Johan Commelin (Oct 15 2021 at 09:20):
There's ongoing work on getting complex analysis off the ground. I think Yury more or less has Cauchy's theorem?
Yury G. Kudryashov (Oct 16 2021 at 20:01):
I'm waiting for a review of #9496. Unfortunately, I don't know how to help @Sebastien Gouezel with the review.
Yury G. Kudryashov (Oct 16 2021 at 20:01):
(it is >4K lines)
Yaël Dillies (Oct 16 2021 at 20:06):
Wrong topic?
Yaël Dillies (Oct 16 2021 at 20:07):
Oh no, nevermind :sweat_smile:
Yaël Dillies (Oct 16 2021 at 20:10):
The obvious thing to make it easier to digest is to split it. Are you planning on doing that?

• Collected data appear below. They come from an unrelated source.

-- ==== Sys2Proof/Machine/Ring.lean ====
section
/-!
DEFINITION. The tile ring's roles (R496–R526): election, reachability changes, synchronisation, heartbeats and judgements of loss,
succession, recovery, partition, rejoin and reconciliation, the watchdog, ageing, DORMANT requests; pages RING, DECL, ISLAND.
-/

namespace Sys2Proof.Machine.Mach

def ringS (m : Mach) (t : Nat) : RingSt := (m.tile t).ring
def modRing (m : Mach) (t : Nat) (f : RingSt → RingSt) : Mach := m.modTile t fun ts => { ts with ring := f ts.ring }

/-- Tiles of a bit mask. -/
def tilesOf (s : Nat) : List Nat := (List.range 8).filter fun t => bit s t

/-! ### Health and roles (R500, R501) -/

/-- Passed its self-test, has a ring link up, not FAILED, not DORMANT (R500). -/
def fit (m : Mach) (t : Nat) : Bool :=
  m.awake t && (m.tile t).selfOk && (m.flag (P.ring t) F.RING_STAT_U_UP || m.flag (P.ring t) F.RING_STAT_L_UP) && !(m.tile t).dormant

/-- Healthy: fit, and no recovery of the tile is running (R500, R508). -/
def healthy (m : Mach) (t : Nat) : Bool := m.fit t && (m.ringS t).recov.isNone

def role (m : Mach) (t : Nat) : Nat := m.rd (P.decl t) F.DECL_ROLE_ROLE

/-- The tile takes a role (log entry 26). -/
def setRole (m : Mach) (t r : Nat) : Mach :=
  if m.role t = r then m else (m.wr (P.decl t) F.DECL_ROLE_ROLE r).raise (P.decl t) 0

/-- The reachability map of a tile (R496). -/
def reach (m : Mach) (t : Nat) : Nat := m.rd (P.ring t) F.RING_STAT_REACH

/-- The next healthy tile of a set in the U direction from a tile (R500). -/
def nextHealthy (m : Mach) (d s : Nat) : Option Nat :=
  ((List.range m.nTiles).map fun i => (d + 1 + i) % m.nTiles).find? fun u => u ≠ d && bit s u && m.healthy u

/-- SUCC as the tiles of a segment show it, 0xF for none. -/
def showSucc (m : Mach) (s : Nat) (x : Option Nat) : Mach :=
  (tilesOf s).foldl (fun m t => if m.awake t then m.wr (P.decl t) F.DECL_ROLE_SUCC (x.getD 15) else m) m

/-- Declarer `d` of segment `s` is its time master and shown by its tiles (R497, R500). -/
def showDecl (m : Mach) (s d : Nat) : Mach :=
  (tilesOf s).foldl (fun m t =>
    if m.awake t then (m.wr (P.decl t) F.DECL_ROLE_DECL d).wrb (P.tb t) F.TB_STAT_MASTER (t = d) else m) m

/-- The declarer's successor is always the next healthy tile; a newly named one is shown when its mirror is complete (R500, R501). -/
def followSuccessor (m : Mach) : Mach :=
  match m.declarer with
  | none => m
  | some d =>
    let s := m.reach d
    let want := m.nextHealthy d s
    let now := m.rd (P.decl d) F.DECL_ROLE_SUCC
    let shown := if now = 15 then none else some now
    if want = shown then { m with copying := none }
    else if shown.isNone && m.copying = want then m
    else
      let m := (tilesOf s).foldl (fun m t => if m.role t = 2 then m.setRole t 0 else m) m
      { m.showSucc s none with copying := want }

/-- The copy of the mirror to the successor named is complete (R501). -/
def mirrorCopied (m : Mach) : Mach :=
  match m.declarer, m.copying with
  | some d, some x =>
    if m.healthy x && m.reaches d x then { (m.showSucc (m.reach d) (some x)).setRole x 2 with copying := none } else m
  | _, _ => m

/-! ### Election and succession (R500, R504, R505) -/

/-- Global pages that a declarer without a mirror restores from no copy return to default, but for LOCK: every page other than SEM, GUARD
and, in PORTS, the keepalive windows and STAT; with `guard` every page other than SEM (R515). No hand is formed, so that a COMMIT pending for
a deal start applies (R102), and the package log is empty (R98, R504, R505) (log entry 134). -/
def loseGlobals (m : Mach) (guard : Bool) : Mach :=
  let m := m.runAxes (List.range 16)
  let pages := [P.ports, P.mode, P.faultlog, P.island] ++ if guard then [P.guard] else []
  let keep := [0x048, 0x04C, 0x050].map fun off => m.word P.ports off
  let m := pages.foldl (fun m pk =>
    let lock := m.word pk 0x004 &&& 4
    (m.resetPage pk).setWord pk 0x004 lock) m
  let m := if guard then m
    else ((m.setWord P.ports 0x048 (keep.getD 0 0)).setWord P.ports 0x04C (keep.getD 1 0)).setWord P.ports 0x050 (keep.getD 2 0)
  (List.range 16).foldl (fun m g => if (m.handOf g).isNone then m.dealBoundary g else m) { m with hands := Vector.replicate 16 {}, pkgLog := [] }

/-- A record of a tile's AON copy that the log in force lacks (R508) (log entry 81). -/
def logHas (m : Mach) (r : FaultRec) : Bool :=
  m.pkgLog.any fun x => x.tile = r.tile && x.time = r.time && x.code = r.code && x.unit = r.unit && x.subA = r.subA && x.subB = r.subB &&
    x.detail = r.detail

/-- The AON records of tile `x` that the log of declarer `d`'s segment lacks are entered, with the AON flag (R508) (log entry 81). -/
def mergeAon (m : Mach) (d x : Nat) : Mach :=
  m.inSeg d fun m => (m.tile x).aonLog.foldl (fun m r =>
    if m.logHas r then m else m.logPackage { r with aon := true, isl := m.viewOf.isSome }) m

/-- A tile becomes declarer of the primary segment: the count of elections and successions tells which did last (R515) (log entry 79). -/
def becomeDeclarer (m : Mach) (d : Nat) : Mach :=
  let m := { m with declStamp := m.declStamp + 1 }
  (m.setRole d 1).modRing d fun r => { r with declAt := m.declStamp }

/-- REACH of every tile on the ring takes its links' state (R496). -/
def takeMaps (m : Mach) : Mach :=
  (List.range 8).foldl (fun m t =>
    if !m.ringLive t then m
    else
      let s := m.component t
      let m := if m.reach t = s then m else (m.wr (P.ring t) F.RING_STAT_REACH s).raise (P.ring t) 2
      m.wr (P.ring t) F.RING_STAT_SETTLED 1) m

/-! ### Partition (R510–R513) -/

/-- A declarer's PARTITION record and event: its own segment and the tiles that became unreachable (R510, R518). -/
def recordPartition (m : Mach) (d seg lost : Nat) : Mach :=
  m.inSeg d fun m =>
    let m := (m.inc P.island F.ISLAND_PARTITIONS_COUNT).wr2 P.island F.ISLAND_CUT_T_LO_N F.ISLAND_CUT_T_HI_N (m.now d)
    (m.raise P.island 0).record d 0x14 d 0 0 (detail 0 1 seg + detail 1 1 lost)

/-- Seams between a cluster of the segment and one outside it become degraded (R277, R509, R513). -/
def cutSeams (m : Mach) (seg : Nat) : Mach :=
  (List.range 16).foldl (fun m g =>
    if !bit seg (g / 2) || !m.live (g / 2) D.meld then m
    else [Side.left, Side.right].foldl (fun m d =>
      if m.hasSeam g d && !bit seg (m.partner g d / 2) then m.degradeSeam g d else m) m) m

/-- A member of a hand is cut off from the primary segment (R142, R513). -/
def cutMember (m : Mach) (g : Nat) : Mach :=
  match (m.clu g).cut, m.handOf g with
  | none, some h =>
    let c : CutView := { hand := h, state := m.handState h, armed := m.handArmed h, dealOpen := m.inDeal g, deal := m.dealNo g }
    m.modClu g fun s => { s with cut := some c }
  | _, _ => m

/-- Tile `t` belongs to the island segment of declarer `d`: freewheeling at the RATE of the cut, its members cut off (R499, R513). -/
def enterSegment (m : Mach) (t d : Nat) : Mach :=
  let m := (m.cutMember (2 * t)).cutMember (2 * t + 1)
  let rate := m.slewRate
  (((m.wr (P.ring t) F.RING_STAT_OUTSIDE 1).setRole t (if t = d then 3 else 0)).modRing t fun r => { r with rate := some (r.rate.getD rate) })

I have a few comments on the finset lemmas.
Yury G. Kudryashov (Oct 16 2021 at 20:19):
I don't see any finset lemmas in this PR. Currently it has <100 LOC outside of analysis.box_integral
and lots of code in this directory. I'm not sure that it makes sense to merge some files in this directory before others but if Sebastien will greenlight a part of the PR, then I'll move it to a new PR and merge to master.
Yaël Dillies (Oct 16 2021 at 20:25):
Oh sorry, just set. But nevermind because docs#set.pairwise_disjoint is too specialized.
Patrick Massot (Oct 16 2021 at 21:04):
I thought Sébastien was handling it. I'll try to help.
Yury G. Kudryashov (Oct 16 2021 at 23:45):
Sébastien already reviewed a large part of the PR. I was not trying to complain. I just wanted to say that there is a lot of code to review here, so one shouldn't expect this PR to be merged very quickly.